By analyzing the devices, we come to know that a majority (55%) of the users use an android device, while a significantly smaller number (35%) of users use an iPhone.
This kind of analysis may seem insignificant at first, but given that the hashtag being analyzed is related to football matches which are almost certainly streamed online, companies who wish to cater to a large audience of android users and football enthusiasts can be better equipped when advertizing on related advertising channels. This becomes more refined with later insights.- **Insight 2**: From analysing the commonly used words in the relevant tweets.
By analyzing the language used in the tweets, we can find the commonly used words (or buzzwords) used in these posts. From this, we can draw insights about what the popular references are in the community and what it is that the community at large is dicussing at a given time. This becomes especially useful when trying to interact with the community, but only in a few very niche situations.- **Insight 3**: From analysing the location of the users who posted the tweets.
By analysing the locations of the users we can find one very important piece of information, which is the general location of the users/consumers of the media under the hashtag. The reason this is so important is because it allows for a much better understanding of the community and its distibution.
This insight ties in well with the use-case of Insight 1, as with these a company can understand more about the consumers they wish to cater to and make more informed decisions to better cater to their prospective users.
From the selected set of tweets, we notice that a majority (>50%) of the users are posting from different parts of Nigeria.

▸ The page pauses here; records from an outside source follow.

-- ==== Sys2Proof/Laws/Machine.lean ====
section
/-! SUPPORT. One lemma per shared operation of the machine: what Push, Pop, the fetch and a store at `I` can do, which cases a
cycle has, and what the two timers do at a tick. Later proofs cite these instead of unfolding. -/

namespace Sys2Proof.Machine

/-! ### Call stack (R20, R21) -/

/-- All that Push can do (R20). -/
theorem push_eq_some {s t : State} {w : Word} (h : s.push w = some t) :
    ∃ (hs : s.sp.val < 16), t = { s with stack := s.stack.set s.sp.val w hs, sp := ⟨s.sp.val + 1, Nat.succ_lt_succ hs⟩ } := by
  unfold State.push at h
  split at h
  · exact ⟨by assumption, by cases h; rfl⟩
  · cases h

/-- Push fails exactly on a full stack (R20). -/
theorem push_eq_none {s : State} {w : Word} : s.push w = none ↔ s.sp.val = 16 := by
  have hs : s.sp.val < 17 := s.sp.isLt
  by_cases h : s.sp.val < 16
  · simp only [State.push, dif_pos h, reduceCtorEq, false_iff]; omega
  · simp only [State.push, dif_neg h, true_iff]; omega

/-- Push answers on a stack that is not full (R20). -/
theorem push_of_lt {s : State} {w : Word} (hs : s.sp.val < 16) :
    s.push w = some { s with stack := s.stack.set s.sp.val w hs, sp := ⟨s.sp.val + 1, Nat.succ_lt_succ hs⟩ } := dif_pos hs

/-- All that Pop can do (R21). -/
theorem pop_eq_some {s t : State} {w : Word} (h : s.pop = some (w, t)) :
    ∃ (_ : 0 < s.sp.val) (hb : s.sp.val - 1 < 16),
      w = s.stack[s.sp.val - 1] ∧ t = { s with sp := ⟨s.sp.val - 1, Nat.lt_succ_of_lt hb⟩ } := by
  unfold State.pop at h
  split at h
  · have hs : s.sp.val < 17 := s.sp.isLt
    refine ⟨by assumption, by omega, ?_⟩
    simp only [Option.some.injEq, Prod.mk.injEq] at h
    exact ⟨h.1.symm, h.2.symm⟩
  · cases h

/-- Pop fails exactly on an empty stack (R21). -/
theorem pop_eq_none {s : State} : s.pop = none ↔ s.sp.val = 0 := by
  by_cases h : 0 < s.sp.val
  · simp only [State.pop, dif_pos h, reduceCtorEq, false_iff]; omega
  · simp only [State.pop, dif_neg h, true_iff]; omega

/-- Pop answers on a stack that is not empty (R21). -/
theorem pop_of_pos {s : State} (h : 0 < s.sp.val) (hb : s.sp.val - 1 < 16) :
    s.pop = some (s.stack[s.sp.val - 1], { s with sp := ⟨s.sp.val - 1, Nat.lt_succ_of_lt hb⟩ }) := dif_pos h

/-! ### Fetch (R45, R47) -/

/-- A fetch answers exactly from `PC` up to 0xFFE, with the byte at `PC` high (R45, R47). -/
theorem fetch_eq (s : State) :
    fetch s = if s.pc.toNat ≤ 0xFFE then
      some (wordOfBytes (s.mem.byteAt s.pc.toNat) (s.mem.byteAt (s.pc.toNat + 1))) else none := by
  unfold fetch
  by_cases h : s.pc.toNat ≤ 0xFFE
  · rw [Memory.read_of_lt (by show _ < 4096; omega), Memory.read_of_lt (by show _ < 4096; omega), if_pos h]
  · rw [if_neg h]
    by_cases h2 : s.pc.toNat < 4096
    · rw [Memory.read_of_lt h2, Memory.read_of_ge (by show 4096 ≤ _; omega)]
    · rw [Memory.read_of_ge (by show 4096 ≤ _; omega)]

/-- A fetch answers exactly up to 0xFFE (R45). -/
theorem fetch_eq_none {s : State} : fetch s = none ↔ 0xFFE < s.pc.toNat := by
  rw [fetch_eq]
  split <;> simp <;> omega

/-! ### A cycle (R81 to R83) -/

/-- A suspended cycle (R82). -/
theorem cycle_suspended {s : State} {x : RegNum} (h : s.wait = some x) : cycle s = .next s := by
  unfold cycle; rw [h]

/-- A running cycle whose fetch fails (R81). -/
theorem cycle_fetch_none {s : State} (h : s.wait = none) (hf : fetch s = none) : cycle s = .fault .memoryOutOfBounds := by
  unfold cycle; rw [h, hf]; rfl

/-- A running cycle whose word is decoded (R81). -/
theorem cycle_decoded {s : State} {raw : Word} {i : Instr} (h : s.wait = none) (hf : fetch s = some raw)
    (hd : decode raw = .ok i) : cycle s = exec i s := by
  unfold cycle; rw [h, hf]; simp only [runWord, hd]

/-- A running cycle whose word is rejected (R81). -/
theorem cycle_rejected {s : State} {raw : Word} {e : DecodeError} (h : s.wait = none) (hf : fetch s = some raw)
    (hd : decode raw = .error e) : cycle s = .fault (decodeFault e) := by
  unfold cycle; rw [h, hf]; simp only [runWord, hd, raise]

/-- All that a step can be: an empty step while suspended, a failed fetch, a rejected word, or the instruction (R81 to R83). -/
theorem step_cases (s : State) :
    (∃ x, s.wait = some x ∧ step s = .next s) ∨
    (s.wait = none ∧ fetch s = none ∧ step s = .fault .memoryOutOfBounds) ∨
    (∃ raw e, s.wait = none ∧ fetch s = some raw ∧ decode raw = .error e ∧ step s = .fault (decodeFault e)) ∨
    (∃ raw i, s.wait = none ∧ fetch s = some raw ∧ decode raw = .ok i ∧ step s = exec i s) := by
  rcases hw : s.wait with _ | x
  · rcases hf : fetch s with _ | raw
    · exact .inr (.inl ⟨rfl, rfl, cycle_fetch_none hw hf⟩)
    · rcases hd : decode raw with e | i
      · exact .inr (.inr (.inl ⟨raw, e, rfl, rfl, hd, cycle_rejected hw hf hd⟩))
      · exact .inr (.inr (.inr ⟨raw, i, rfl, rfl, hd, cycle_decoded hw hf hd⟩))
  · exact .inl ⟨x, rfl, cycle_suspended hw⟩

/-! ### A store at `I`, a load at `I` (R46, R146) -/

/-- All that a store of bytes at `I` can do (R46). -/
theorem storeAtI_eq (bs : List Byte) (s : State) :
    storeAtI bs s = if bs = [] ∨ s.i.toNat + bs.length ≤ 4096 then
      .next (s.setMem (s.mem.putAll s.i.toNat bs)).advance else .fault .memoryOutOfBounds := by
  unfold storeAtI
  simp only [Memory.writeBlock_eq, effAddr, Nat.add_zero]
  by_cases h : bs = [] ∨ s.i.toNat + bs.length ≤ 4096
  · simp only [if_pos h]
  · simp only [if_neg h, raise]

/-- The block of registers that StoreRegisters stores has `x + 1` bytes (R144). -/
@[simp] theorem length_regBlock (x : RegNum) (s : State) : (regBlock x s).length = x.toNat + 1 := by
  have : x.toNat < 16 := x.isLt
  simp [regBlock, blockLength]
  omega

/-- The bytes of the block of registers are `V[0]` to `V[x]` in order (R144). -/
theorem getElem?_regBlock (x r : RegNum) (s : State) (h : r.toNat ≤ x.toNat) : (regBlock x s)[r.toNat]? = some (s.reg r) := by
  have hr : r.toNat < 16 := r.isLt
  rw [regBlock, blockLength, List.getElem?_take_of_lt (by omega)]
  rw [List.getElem?_eq_getElem (by simpa using hr)]
  simp [State.reg]

/-! ### `tick` (R184) -/

/-- A countdown by one stops at zero (R184). -/
theorem tick_dt (s : State) : (tick s).dt.toNat = s.dt.toNat - 1 := by
  unfold tick
  have hd := s.dt.isLt
  by_cases h : s.dt.toNat > 0
  · by_cases h2 : s.st.toNat > 0
    · simp [h, h2]; omega
    · simp [h, h2]; omega
  · by_cases h2 : s.st.toNat > 0
    · simp [h, h2]; omega
    · simp [h, h2]; omega

/-- A countdown by one stops at zero (R184). -/
theorem tick_st (s : State) : (tick s).st.toNat = s.st.toNat - 1 := by
  unfold tick
  have hd := s.st.isLt
  by_cases h : s.dt.toNat > 0
  · by_cases h2 : s.st.toNat > 0
    · simp [h, h2]; omega
    · simp [h, h2]; omega
  · by_cases h2 : s.st.toNat > 0
    · simp [h, h2]; omega
    · simp [h, h2]; omega

/-- A tick changes the two timers and nothing else (R184). -/
theorem tick_eq (s : State) : ∃ d e, tick s = { s with dt := d, st := e } := by
  unfold tick
  by_cases h : s.dt.toNat > 0
  · by_cases h2 : s.st.toNat > 0
    · exact ⟨s.dt - 1#8, s.st - 1#8, by simp [h, h2]; rfl⟩
    · exact ⟨s.dt - 1#8, s.st, by simp [h, h2]; rfl⟩
  · by_cases h2 : s.st.toNat > 0
    · exact ⟨s.dt, s.st - 1#8, by simp [h, h2]; rfl⟩
    · exact ⟨s.dt, s.st, by simp [h, h2]⟩

end Sys2Proof.Machine
end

This allows for a better understanding of Insight 5 alongside being valuable information to have.- **Insight 4**: From analysing the commonly paired hashtags.
By analysing the hashtags that are commonly tweeted alongside the selected hashtag, we can find a direction to branch out in to analyze more about any aspect of the tweets or the users tweeting the tweets. This becomes especially useful when trying to do market research as shown in Insights 1 and 3. This also allows us to link different hashtags together as they may be similar in terms of the content posted under them.- **Insight 5**: From analysing the time of tweeting the tweets.
By analysing the time of tweetting the tweets, we can gain some useful insights, especially when paired with the user's location.
From just analysing the times of tweeting alone, we can find when the community is most active and when the hashtag is being viewed by the maximum number of people.
By pairing this with the location information of the users, we can find more specific information. An example of such an insight would be gauging the interest levels of the users/audience of these football matches. Are the tweets from certain places coming out as the match is going on or as soon as it ends, or are they coming up at a later time (for example, when it becomes morning for the place in question). Such information can depict how committed members in different areas of the world are to the sport/event.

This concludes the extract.